◆ TASK INSTRUCTIONS: Scan the lines below and report each one containing "leads" by copying it.

Collected data entries:
····················

-- ==== Sys2Proof/Machine/GridOps.lean ====
section
/-!
DEFINITION. Queues and grids as other rules use them: interrupts (R380), packet completion (R372, R373), stops and reports (R376, R377),
completion records and beads (R219, R298), holds, halts under CONTAIN and teardown (R90, R296, R377).
-/
namespace Sys2Proof.Machine

open Sys2Proof

/-! ### Interrupts and queue stops -/

/-- Signals a vector of a function: at once, or by the coalescing timer (R380). -/
def State.signal (s : State) (func vec : Nat) : State :=
  if Tab.get 0 s.coalesce func = 0 then { s with msiSent := s.msiSent ++ [(func, vec)] }
  else
    { s with msiPend := if s.msiPend.contains (func, vec) then s.msiPend else s.msiPend ++ [(func, vec)],
             msiSince := if (Assoc.at s.msiSince func).isSome then s.msiSince else Assoc.put s.msiSince func s.tick }

def State.signalQueue (s : State) (q : Nat) : State :=
  match s.queue? q with
  | some x => s.signal x.desc.func x.desc.vector
  | none => s

/-- Stops a queue with a code and signals (R376, R380). -/
def State.stopQueue (s : State) (q code : Nat) : State := (s.updQueue q (fun x => { x with stop := code })).signalQueue q

def State.addReport (s : State) (q : Nat) (r : Report) : State := s.updQueue q (fun x => { x with reports := x.reports ++ [r] })

/-- STATUS bit 3: a grid of the queue holds a workgroup (R371). -/
def State.qHeld (s : State) (q : Nat) : Bool := s.grids.any (fun g => decide (g.queue = q ∧ g.st = .held))
/-- STATUS bit 2. -/
def State.qWaitres (s : State) (q : Nat) : Bool := s.grids.any (fun g => decide (g.queue = q) && g.waitres)
/-- STATUS bit 1. -/
def State.qGangplace (s : State) (q : Nat) : Bool := s.grids.any (fun g => decide (g.queue = q ∧ g.st = .pending) && g.reported)

/-- How long ago a grid was accepted, in grids accepted since (R291). -/
def State.gridAge (s : State) (id : Nat) : Nat := (s.lastGrid + (2 ^ 32 - 1) - id) % (2 ^ 32 - 1)

/-- The report that a queue shows: that of the oldest grid among its reports (R377). -/
def State.qReport (s : State) (q : Nat) : Option Report :=
  match s.queue? q with
  | none => none
  | some x => x.reports.foldl (fun (best : Option Report) r => match best with
      | none => some r
      | some b => if s.gridAge b.grid < s.gridAge r.grid then some r else some b) none

/-- RGRID, RWG, RCODE and RPC of the queue's notify page (R371): 0 with no report. -/
def State.qRgrid (s : State) (q : Nat) : Word32 := match s.qReport q with | some r => BitVec.ofNat 32 r.grid | none => 0
def State.qRwg (s : State) (q : Nat) : Word32 := match s.qReport q with | some r => BitVec.ofNat 32 r.wg | none => 0
def State.qRcode (s : State) (q : Nat) : Word32 :=
  match s.qReport q with | some r => BitVec.ofNat 32 (r.code % 256 + r.kind * 2 ^ 8 + r.trap * 2 ^ 16) | none => 0
def State.qRpc (s : State) (q : Nat) : Word64 := match s.qReport q with | some r => BitVec.ofNat 64 r.pc | none => 0

def Await.blocks : Await → Bool
  | .bead _ | .commit _ => true
  | _ => false

/-- The queue's STATUS register (R371). -/
def State.qStatus (s : State) (q : Nat) : Word32 :=
  match s.queue? q with
  | none => 0
  | some x => BitVec.ofNat 32 (x.stop * 2 ^ 24 + (if s.qHeld q then 8 else 0) + (if s.qWaitres q then 4 else 0) +
      (if s.qGangplace q then 2 else 0) + (if x.since.isSome then 1 else 0))

/-! ### Bead addresses of queues (R373) -/

/-- Form of a bead address: a multiple of 8 on the device or the peer path, no bit outside its fields. -/
def beadForm (a : Nat) : Bool :=
  decide (a % 8 = 0) &&
  (decide (bitsOf a 60 4 = 0 ∧ bitsOf a 48 12 = 0) || decide (bitsOf a 60 4 = 8 ∧ bitsOf a 56 4 = 0)) && decide (a < 2 ^ 64)

/-- Where a bead address of a queue leads: package and physical address; none gives BEADPAGE. -/
def State.beadAt (s : State) (d : QueueDesc) (a : Nat) : Option (Nat × Nat) :=
  let pkg := if bitsOf a 60 4 = 8 then bitsOf a 48 8 else s.pkg
  if bitsOf a 60 4 = 8 && (decide (pkg = s.pkg) || !s.fabric.any (fun e => decide (e.1 = pkg))) then none
  else match s.pageAt .unit (ctxOfDesc d) pkg (a % 2 ^ 48) with
    | some p => if p.vmode = 2 && decide (p.pkey = d.ptop) then some (pkg, p.phys (a % 2 ^ 48)) else none
    | none => none

/-- Whether a bead address names a package to which no ready port leads: nothing goes there, and a request to it ends without being performed (R424, R429;
DESIGN CHOICE, log 42). -/
def State.beadCut (s : State) (a : Nat) : Bool :=
  decide (bitsOf a 60 4 = 8) && s.fabric.any (fun e => decide (e.1 = bitsOf a 48 8)) && !s.pkgLive (bitsOf a 48 8)

/-- Sends a bead request of a queue's packet to the bead at an address that leads there; its number names the wait. -/
def State.sendBead (s : State) (q : Nat) (d : QueueDesc) (a pkg pa : Nat) (op : SOp) : Nat × State :=
  let (id, s) := (s.keepPage .unit (ctxOfDesc d) pkg (a % 2 ^ 48)).newId
  (id, s.sendService ⟨id, .packet q id, 6144, pkg, pa, op, d.ptop, false, s.tick⟩)

/-! ### Packets -/

/-- A packet is complete: it leaves, signals, and the queue stops where its grid's end asks for that (R372, R377, R380). -/
def State.closePkt (s : State) (q : Nat) (p : OpenPkt) : State :=
  let s := s.updQueue q (fun x => { x with pkts := x.pkts.filter (fun (y : OpenPkt) => decide (y.id ≠ p.id)) })
  let s := if p.intr then s.signalQueue q else s
  if p.stop = 0 then s else (p.reports.foldl (fun s r => s.addReport q r) s).stopQueue q p.stop

/-- A packet has its result: its bead is put, waiting as BPUT does, and then it signals and is complete (R372, R373). With a
bead page that is bad, only the stop signals (DEDUCED, log 13). -/
def State.packetDone (s : State) (q id res : Nat) : State :=
  match s.queue? q with
  | none => s
  | some x =>
    match x.pkts.find? (fun p => decide (p.id = id)) with
    | none => s
    | some p =>
      match p.put with
      | some a =>
        if s.beadCut a then s.closePkt q p
        else match s.beadAt x.desc a with
        | some (pkg, pa) =>
          let (rid, s) := s.sendBead q x.desc a pkg pa (.bput (BitVec.ofNat 64 res))
          s.updQueue q (fun x => { x with pkts := x.pkts.map (fun y => if y.id = id then { y with res := some res, wait := .bead rid } else y) })
        | none => (s.stopQueue q 0x14).closePkt q { p with intr := false }
      | none => s.closePkt q p

/-- The answer to a bead request of a packet: the wait of its header, its own operation, or the put of its completion bead (R372 to R374). -/
def State.packetReply (s : State) (q id val : Nat) : State :=
  match s.queue? q with
  | none => s
  | some x =>
    if x.pre = .bead id then s.updQueue q (fun x => { x with pre := .past val, since := none })
    else if x.op = .bead id then s.updQueue q (fun x => { x with op := .past val, since := none })
    else match x.pkts.find? (fun (p : OpenPkt) => decide (p.wait = .bead id)) with
      | some p => s.closePkt q p
      | none => s

/-! ### Completion records and beads (R219, R298) -/

/-- The bytes of a completion record. -/
def recordBytes (w : Wg) (gang : Nat) (endStamp : Nat) : List Byte :=
  let off := w.frames.any (fun fr => decide (fr.fmask ≠ 0))
  let ends := Nat.lor w.endflags ((if w.fault.isSome then 1 else 0) + (if off then 2 else 0))
  natToBytes 8 w.grid ++ natToBytes 4 w.idx ++ natToBytes 2 w.maxst ++
  natToBytes 1 (match w.fault with | some f => f.code.num | none => 0) ++
  natToBytes 1 (match w.fault with | some f => f.party | none => 0xFF) ++
  natToBytes 4 w.nz ++ natToBytes 4 ends ++ natToBytes 8 w.total ++ natToBytes 8 endStamp ++
  natToBytes 8 (match w.fault with | some f => f.pc | none => 0) ++ natToBytes 4 gang ++ natToBytes 12 0 ++
  (List.range 16).flatMap (fun f => natToBytes 4 (match w.frames[f]? with | some fr => fr.fmask.toNat | none => 0))

/-- The page of a completion area, and why it cannot be used: XLATE, PERM, or what `kind` says of its VMODE. -/
def State.areaPage (s : State) (g : Grid) (a : Nat) (bead : Bool) : Except Code PageEnt :=
  if 2 ^ 48 ≤ a then .error .xlate
  else match s.pageAt .unit (s.ctxOf g) s.pkg a with
    | none => .error .xlate
    | some p =>
      if !p.wr || decide (p.pkey ≠ g.ptop) then .error .perm
      else if bead then (if p.vmode = 2 then .ok p else .error .beadpage)
      else (if p.vmode = 2 then .error .atomtype else .ok p)

/-- The lowest workgroup index affected is kept (R377). -/
def keepLowest (old : Option (Nat × Code)) (i : Nat) (c : Code) : Option (Nat × Code) :=
  match old with
  | some (j, d) => if i < j then some (i, c) else some (j, d)
  | none => some (i, c)

/-- Writes a workgroup's record under a stamp that is already taken, or under one of its own; gives the stamp (R219). -/
def State.writeRecord (s : State) (g : Grid) (w : Wg) (stamp : Option Nat) : Nat × State :=
  let die := dieOf w.core
  let (t, s) := match stamp with
    | some t => (t, s)
    | none => let (t, s) := s.takeStamp die
              (t, s.markStamp (s.ctxOf g))
  if g.lrec.carea = 0 then (t, s)
  else
    let a := g.lrec.carea + 128 * w.idx
    match s.areaPage g a false with
    | .error c => (t, s.updGrid g.id (fun g => { g with dropRec := keepLowest g.dropRec w.idx c }))
    | .ok p =>
      let s := s.keepPage .unit (s.ctxOf g) s.pkg a
      let put := fun (s : State) (o : Nat) => { s with dev := s.dev.put (.committed o) (p.phys a) (recordBytes w w.gang t) }
      match stamp with
      | none => (t, put s t)
      | some _ => let (o, s) := s.takeStamp die
                  (t, put (s.markStamp (s.ctxOf g)) o)

/-- Puts the completion bead of an index up (R298). -/
def State.putEndBead (s : State) (g : Grid) (i v : Nat) : State :=
  if g.lrec.beads = 0 then s
  else
    let a := g.lrec.beads + 8 * i
    match s.areaPage g a true with
    | .error c => s.updGrid g.id (fun g => { g with dropBead := keepLowest g.dropBead i c })
    | .ok p => (s.keepPage .unit (s.ctxOf g) s.pkg a).beadUp (p.phys a) (BitVec.ofNat 64 v)

def State.putEndBeads (s : State) (g : Grid) (is : List Nat) (v : Nat) : State := is.foldl (fun s i => s.putEndBead g i v) s

/-- Indices that the grid could have placed and has not (R298). -/
def Grid.unplaced (g : Grid) : List Nat :=
  (List.range (g.lrec.gang * (g.lrec.gmax - g.placed))).map (fun k => g.lrec.gang * g.placed + k)

def Grid.placedIdx (g : Grid) : List Nat := List.range (g.lrec.gang * g.placed)

/-! ### Discarding what a workgroup holds -/

/-- Stops a workgroup's copies and discards its open groups, its phase and its waits (R268, R377). -/
def State.discardWg (s : State) (w : Wg) : State :=
  let s := s.discardPhase w.phase.tag
  let s := w.groups.foldl (fun s p => { s with dev := s.dev.discard (.shadow p.1 p.2) }) s
  { s with commits := s.commits.filter (fun c => match c.who with
      | .party x _ => !(decide (x.grid = w.grid ∧ x.wg = w.idx))
      | .act g i _ | .copy g i _ | .publish g i _ _ _ _ _ | .final g i => !(decide (g = w.grid ∧ i = w.idx))
      | .packet _ _ => true) }

/-- The gang's cores return to placement when every member has ended (R296). -/
def State.closeGangs (s : State) (g : Nat) : State :=
  s.updGrid g (fun x => { x with gangs := x.gangs.filter (fun k =>
    (List.range x.lrec.gang).any (fun p => !x.ended.contains (x.lrec.gang * k.idx + p))) })

/-- A workgroup has ended: it leaves its core, and its gang's cores when it was the last (R296, R298). -/
def State.endWg (s : State) (g i : Nat) : State :=
  ((s.dropWg g i).updGrid g (fun x => { x with ended := x.ended ++ [i] })).closeGangs g

/-- A held workgroup has ended: its report goes, and its grid is held only while another workgroup of it is (R377). -/
def State.unhold (s : State) (g i : Nat) : State :=
  match s.grid? g with
  | none => s
  | some x =>
    let s := s.updQueue x.queue (fun q => { q with reports := q.reports.filter (fun r => !(decide (r.grid = g ∧ r.wg = i ∧ r.kind = 1))) })
    if s.wgs.any (fun w => decide (w.grid = g ∧ w.run = .held)) then s else s.updGrid g (fun y => { y with st := if y.st = .held then .running else y.st })

/-- A halt under CONTAIN (R219, R296): the phase is discarded, the record written under its own stamp, then the bead put; a workgroup that was held is held no
longer (R377). -/
def State.haltContained (s : State) (g : Grid) (w : Wg) : State :=
  let s := s.discardWg w
  let (t, s) := s.writeRecord g w none
  let s := s.putEndBead g w.idx t
  let s := s.endWg g.id w.idx
  if w.run = .held then s.unhold g.id w.idx else s

/-- The stop code and the report of a grid's completion areas: BEADPAGE where a put was dropped, RECORD where only records were (R298, R377). -/
def Grid.areaStop (g : Grid) : Option (Nat × Report) :=
  match g.dropBead, g.dropRec with
  | some (i, c), r =>
    let i' := match r with | some (j, _) => min i j | none => i
    let c' := match r with | some (j, d) => if j < i then d else c | none => c
    some (0x14, ⟨3, g.id, i', c'.num, 0, 0⟩)
  | none, some (i, c) => some (0x16, ⟨3, g.id, i, c.num, 0, 0⟩)
  | none, none => none

/-- The grid's packet completes with the grid id, and then the queue stops with the reports, where there are any (R377). -/
def State.endPacket (s : State) (g : Grid) (code : Nat) (rs : List Report) : State :=
  match g.packet with
  | some id =>
    (s.updQueue g.queue (fun x => { x with pkts := x.pkts.map (fun (p : OpenPkt) => if p.id = id then { p with stop := code, reports := rs } else p) })).packetDone
      g.queue id g.id
  | none => if code = 0 then s else (rs.foldl (fun s r => s.addReport g.queue r) s).stopQueue g.queue code

/-- The address that RPC shows for a fault: 0 for an imprecise one (R221, R324, R371). -/
def rpcOf (code pc : Nat) : Nat := if code = Code.storage.num ∨ code = Code.mapstore.num then 0 else pc

/-- Tears a grid down (R377): phases, copies and groups discarded, cores, pins and reservations released, beads put, the packet completed,
the queue stopped with FAULT and a report of kind 2, and beside it the report of a completion area that a put met (log 13). -/
def State.teardown (s : State) (g : Grid) (code trap wg pc : Nat) : State :=
  let ws := s.wgs.filter (fun w => decide (w.grid = g.id))
  let s := ws.foldl (fun s w => s.discardWg w) s
  let s := ws.foldl (fun s w => s.dropWg g.id w.idx) s
  let s := s.putEndBeads g (g.placedIdx.filter (fun i => !g.ended.contains i)) 0xFFFFFFFFFFFFFFFE
  let s := s.putEndBeads g g.unplaced 0xFFFFFFFFFFFFFFFF
  let area := ((s.grid? g.id).getD g).areaStop
  let s := { s with grids := s.grids.filter (fun x => decide (x.id ≠ g.id)) }
  let s := s.updQueue g.queue (fun x => { x with reports := x.reports.filter (fun r => decide (r.grid ≠ g.id)) })
  s.endPacket g 0x15 (⟨2, g.id, wg, code, trap, rpcOf code pc⟩ :: area.elim [] (fun a => [a.2]))

/-- Holds a grid, or under CONTAIN one workgroup of it, at a TRAP or BRK (R90, R377). -/
def State.holdGrid (s : State) (g : Grid) (w : Wg) (code : Code) (trap pc : Nat) : State :=
  let was := s.qHeld g.queue
  let s := s.mapWgs (fun x =>
    if x.grid = g.id ∧ (x.idx = w.idx ∨ !g.contain) ∧ x.run = .running then { x.restartChains with run := .held } else x)
  let s := s.updGrid g.id (fun g => { g with st := .held })
  let s := s.addReport g.queue ⟨1, g.id, w.idx, code.num, trap, pc⟩
  if was then s else s.signalQueue g.queue

/-- Resumes every held workgroup of a grid (R90, R377). -/
def State.resumeGrid (s : State) (g : Grid) : State :=
  let s := s.mapWgs (fun x => if x.grid = g.id ∧ x.run = .held then { x with run := .running } else x)
  let s := s.updGrid g.id (fun g => { g with st := .running })
  s.updQueue g.queue (fun x => { x with reports := x.reports.filter (fun r => !(decide (r.grid = g.id ∧ r.kind = 1))) })

/-- Ends a grid whose placed workgroups have all ended (R298, R377). -/
def State.endGrid (s : State) (g : Grid) : State :=
  let s := s.putEndBeads g g.unplaced 0xFFFFFFFFFFFFFFFF
  let g' := (s.grid? g.id).getD g
  let s := { s with grids := s.grids.filter (fun x => decide (x.id ≠ g.id)) }
  match g'.areaStop with
  | some (code, r) => s.endPacket g code [r]
  | none => s.endPacket g 0 []

end Sys2Proof.Machine
end

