-- ==== Sys2Proof/Machine/Ops.lean ====
section
/-!
DEFINITION. The shared operations of the parties of a core: taking a fault and going on after one (R89 to R91, R377), splits and parked
parts (R79 to R83), the conditions under which an instruction issues (R27, R40, R41, R47, R60, R86, R198, R199, R226), and its retirement.
-/
namespace Sys2Proof.Machine

open Sys2Proof

/-- The outcome of a step of this machine. -/
abbrev Out3 := Host.Outcome State Fault Refusal

/-! ### Splits and parked parts -/

def Split.gathers (p : Split) : Bool := match p.st with | .gather _ => true | _ => false

/-- A rod whose running part has left or stands at a gathering instruction switches to its next parked part (R81, R83). -/
def Frame.settleRod (fr : Frame) (r : Nat) : Frame :=
  match Tab.get [] fr.parked r with
  | [] => fr
  | p :: ps =>
    let here := fr.splits.filter (fun q => (rodsOf q.lanes).contains r && !(p :: ps).contains q.id)
    if here.all Split.gathers then { fr with parked := Tab.set [] fr.parked r ps } else fr

def Frame.settle (fr : Frame) : Frame := (List.range 8).foldl Frame.settleRod fr

/-- Lanes leave the live set, by EXIT or by a slice fault (R83, R88, R173); with them the debugger may have lost its last split of the frame (R92). -/
def Frame.kill (fr : Frame) (m : Word32) (now : Nat) : Frame :=
  let ss := (fr.splits.map (fun p => { p with lanes := p.lanes &&& ~~~m })).filter (fun p => decide (p.lanes ≠ 0))
  let fr := { fr with live := fr.live &&& ~~~m, splits := ss,
                      parked := fr.parked.filterMap (fun (k : Nat × List Nat) =>
                        let l := k.2.filter (fun id => ss.any (fun p => decide (p.id = id) && (rodsOf p.lanes).contains k.1))
                        if l.isEmpty then none else some (k.1, l)) }
  fr.settle.unhold now

/-- Distinct numbers in ascending order. -/
def insertSorted (n : Nat) : List Nat → List Nat
  | [] => [n]
  | m :: t => if n < m then n :: m :: t else if n = m then m :: t else m :: insertSorted n t
def sortNat (l : List Nat) : List Nat := l.foldr insertSorted []

/-- Inserts a split id among parked ones by ascending PC (R80). -/
def parkBy (pcOf : Nat → Nat) (id : Nat) : List Nat → List Nat
  | [] => [id]
  | m :: t => if pcOf id < pcOf m then id :: m :: t else m :: parkBy pcOf id t

/-- The lanes of a split go to their next PCs: the split goes on, divides, or is gone; new parts and parked ones stand in one list by rising address
(R80; DEDUCED, log 67). -/
def Frame.advance (fr : Frame) (sp : Split) (npc : Nat → Word64) : Frame :=
  let lanes := lanesOf sp.lanes
  match sortNat (lanes.map (fun l => (npc l).toNat)) with
  | [] => { fr with splits := fr.splits.filter (fun q => decide (q.id ≠ sp.id)) }.settle
  | [pc] => fr.setSplit { sp with pc := BitVec.ofNat 64 pc }
  | pcs =>
    let parts := (pcs.zipIdx fr.nextSplit).map (fun k =>
      { sp with id := k.2, pc := BitVec.ofNat 64 k.1, lanes := maskOf (lanes.filter (fun l => decide ((npc l).toNat = k.1))) })
    let all := fr.splits.filter (fun q => decide (q.id ≠ sp.id)) ++ parts
    let pcOf := fun id => match all.find? (fun q => decide (q.id = id)) with | some q => q.pc.toNat | none => 0
    let fr := { fr with splits := all, nextSplit := fr.nextSplit + parts.length }
    (rodsOf sp.lanes).foldl (fun fr r =>
      match (parts.filter (fun q => (rodsOf q.lanes).contains r)).map (·.id) with
      | [] => fr
      | _ :: rest => { fr with parked := Tab.set [] fr.parked r (rest.foldl (fun ps id => parkBy pcOf id ps) (Tab.get [] fr.parked r)) }) fr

····················

◆ SOLUTION BELOW:
/-- Where a bead address of a queue leads: package and physical address; none gives BEADPAGE. -/
/-- Whether a bead address names a package to which no ready port leads: nothing goes there, and a request to it ends without being performed (R424, R429;
/-- Sends a bead request of a queue's packet to the bead at an address that leads there; its number names the wait. -/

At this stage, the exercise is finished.